This blog provides an overview of this topic written for non-experts. It
- explains why you might want to read this blog.
- lists the various types of “machine maintenance.”
- explains what “probabilistic modeling” is.
- describes models for predicting downtime.
- explains what these models can do for you.
Importance of Downtime
If you manufacture things for sale, you need machines to make those things. If your machines are up and running, you have a fighting chance to make money. If your machines are down, you lose opportunities to make money. Since downtime is so fundamental, it is worth some investment of money and thought to minimize downtime. By thought I mean probability math, since machine downtime is inherently a random phenomenon. Probability models can guide maintenance policies.
Machine Maintenance Policies
Maintenance is your defense against downtime. There are multiple types of maintenance policies, ranging from “Do nothing and wait for failure” to sophisticated analytic approaches involving sensors and probability models of failure.
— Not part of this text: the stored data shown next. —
-- ==== Sys2Proof/Syntax.lean ====
section
/-! DEFINITION. The syntax: operand kinds, the operands of the events, and the one inductive `Instr`
with a constructor for every row of spec/opcode_table.json. -/

namespace Sys2Proof

/-- A scalar register s0 to s31 (R91). -/
abbrev SReg := Fin 32
/-- A vector register v0 to v31 (R91). -/
abbrev VReg := Fin 32
/-- A mask register m0 to m7 (R91). -/
abbrev MReg := Fin 8
/-- An accumulator acc0 to acc3 (R91). -/
abbrev AccReg := Fin 4
/-- An operand-extension register ox0 to ox7 (R91). -/
abbrev OxReg := Fin 8
/-- A die (R17). -/
abbrev DieId := Fin 16
/-- A slot of a die: ring * 32 + core * 4 + index (R17). -/
abbrev SlotNo := Fin 256

/-- Access or source size (R96): byte, half, word, dword. -/
inductive Sz where
  | b | h | w | d
  deriving DecidableEq, Repr

/-- Width of an atomic (R97): 4 or 8 bytes. -/
inductive Wid where
  | w | d
  deriving DecidableEq, Repr

/-- Scope of an acquire, release or fence (R165). -/
inductive Scope where
  | strand | ring | die | mask | pod
  deriving DecidableEq, Repr

/-- Scalar floating-point format (R94). -/
inductive Fmt where
  | f64 | f32 | f16 | bf16
  deriving DecidableEq, Repr

/-- Source and destination types of `fcvt` (R94). -/
inductive CvtTy where
  | f64 | f32 | f16 | bf16 | i64 | n64 | i32 | n32
  deriving DecidableEq, Repr

/-- Rounding field of a conversion (R94): a mode, or `dyn`, the mode of RMODE. -/
inductive Rnd where
  | rne | rtz | rup | rdn | rna | dyn
  deriving DecidableEq, Repr

/-- Element types in the order of the SPAN.ET codes 0x0 to 0xF (R42). -/
inductive ETy where
  | i8 | i16 | i32 | i64 | n8 | n16 | n32 | n64 | i4 | n4 | f64 | f32 | f16 | bf16 | dxb8 | dxb4
  deriving DecidableEq, Repr

/-- Accumulator TYPE (R40): 0 f32, 1 i32, 2 f64, 3 exact-wide. -/
inductive AccTy where
  | f32 | i32 | f64 | x
  deriving DecidableEq, Repr

/-- Kinds of operand-extension records (R109). -/
inductive OxKind where
  | raw | shape | mat | st | pack | geom | qinit | coll
  deriving DecidableEq, Repr

/-- Level named by `cncl` (R100). -/
inductive Level5 where
  | strand | launch | graph | phase | job
  deriving DecidableEq, Repr

/-- The four Saddle links of a die (R437). -/
inductive Dir where
  | east | west | south | north
  deriving DecidableEq, Repr

/-- The six endpoints of a die (R426). -/
inductive EpKind where
  | job | mem | ctl | tel | dbg | age
  deriving DecidableEq, Repr

/-- One endpoint: its die and its kind (R426). -/
structure Endpoint where
  die : DieId
  kind : EpKind
  deriving DecidableEq, Repr

/-- A host request: the queue pair that receives it and the fields of its header (R429). -/
structure HostReq where
  qp : Endpoint
  ver : BitVec 8
  ep : BitVec 8
  op : BitVec 8
  /-- The reserved bits of header bytes 3 and 4, and RESP, ASYNC and STATUS, are all zero. -/
  clean : Bool
  die : DieId
  seq : Word
  tag : Word
  addr : Word
  arg0 : Word
  arg1 : Word
  arg2 : Word
  /-- PLEN: the payload length stated, or the length to return for a read. -/
  plen : Nat
  payload : List Byte
  deriving DecidableEq, Repr

/-- Integer atomics that arrive from the pod (R443). -/
inductive PodAtomic where
  | add | and | or | xor | swap | cas | min | max | minn | maxn | fadd
  deriving DecidableEq, Repr

/-- What a request from the pod asks (R446). -/
inductive PodOp where
  | read
  | write (data : List Byte)
  | atomic (op : PodAtomic) (operand compare : Word)
  deriving DecidableEq, Repr

/-- A request that arrives from the pod at an ingress port (R446). -/
structure PodReq where
  port : Fin 8
  addr : Word
  /-- Access size in bytes. -/
  size : Nat
  op : PodOp
  deriving DecidableEq, Repr

/-- A member of a collective group (R214). -/
structure Member where
  modl : BitVec 10
  die : DieId
  deriving DecidableEq, Repr

/-- The GID of a group (R447): the module, die and local handle of rank 0 of the list that formed it. -/
structure Gid where
  modl : BitVec 10
  die : DieId
  handle : BitVec 8
  deriving DecidableEq, Repr

/-- A registration that reaches rank 0 of a list (R449). -/
structure GroupReg where
  /-- The die of this module that is rank 0. -/
  die : DieId
  /-- Its group-table entry. -/
  handle : BitVec 8
  /-- The registering member's rank. -/
  rank : Nat
  members : List Member
  det : Bool
  reform : Bool
  /-- The member's current GEN for a re-form. -/
  gen : BitVec 32
  deriving DecidableEq, Repr

/-- A collective packet (R447): its destination die, the fields it is matched by and the sender's contribution. -/
structure CollPkt where
  die : DieId
  gid : Gid
  gen : BitVec 32
  seqno : Nat
  /-- OP, DTYPE, ROP, ROOT and COUNT of the sender's collective record. -/
  fields : BitVec 48
  rank : Nat
  data : List Byte
  deriving DecidableEq, Repr

/-- What a die's boot ROM reads of the flash, and what the checks of R453 compute from it. -/
structure BootReport where
  /-- The image table as it is read, from MAGIC to the end of SIG (R452). -/
  table : List Byte
  /-- The bytes that the flash holds. -/
  flash : Nat
  /-- SIG verifies over the bytes before it under the fused key hash. -/
  sigOk : Bool
  /-- SHA-256 of the image of each entry, as it is read, and of the table. -/
  shas : List (BitVec 256)
  tableSha : BitVec 256
  /-- The first 48 bytes of the boot-data image (R427). -/
  net : List Byte
  deriving DecidableEq, Repr

/-- The end of a link's authentication exchange (R457): does the certificate and signature of the die verify at its neighbour, and those
of the neighbour at the die? -/
structure LinkAuth where
  ours : Bool
  theirs : Bool
  deriving DecidableEq, Repr

/-- The structures whose errors are counted (R468), in the order of their counters. -/
inductive ErrArray where
  | l1d | l1i | tile | slice | memside | dram | registers
  deriving DecidableEq, Repr
/-- Where a clean line lies (R466): the L1D or the L1I of a core, a slice, the memory-side cache. -/
inductive CleanAt where
  | l1d (core : Fin 64)
  | l1i (core : Fin 64)
  | slice
  | memside
  deriving DecidableEq, Repr
/-- Where a dirty sector lies (R466). -/
inductive DirtyAt where
  | slice | memside | pending
  deriving DecidableEq, Repr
A useful list of maintenance policies is:
- Sitting back and wait for trouble, then sitting around some more wondering what to do when trouble inevitably happens. This is as foolish as it sounds.
- Same as above except you prepare for the failure to minimize downtime, e.g., stockpiling spare parts.
- Periodically checking for impending trouble coupled with interventions such as lubricating moving parts or replacing worn parts.
- Basing the timing of maintenance on data about machine condition rather than relying on a fixed schedule; requires ongoing data collection and analysis. This is called condition-based maintenance.
- Using data on machine condition more aggressively by converting it into predictions of failure time and suggestions for steps to take to delay failure. This is called predictive maintenance.
The last three types of maintenance rely on probability math to establish a maintenance schedule, or determine when data on machine condition call for intervention, or calculate when failure might occur and how best to postpone it.
Probability Models of Machine Failure
How long a machine will run before it fails is a random variable. So is the time it will spend down. Probability theory is the part of math that deals with random variables. Random variables are described by their probability distributions, e.g., what is the chance that the machine will run for 100 hours before it goes down? 200 hours? Or, equivalently, what is the chance that the machine is still working after 100 hours or 200 hours?
A sub-field called “reliability theory” answers this type of question and addresses related concepts like Mean Time Before Failure (MTBF), which is a shorthand summary of the information encoded in the probability distribution of time before failure.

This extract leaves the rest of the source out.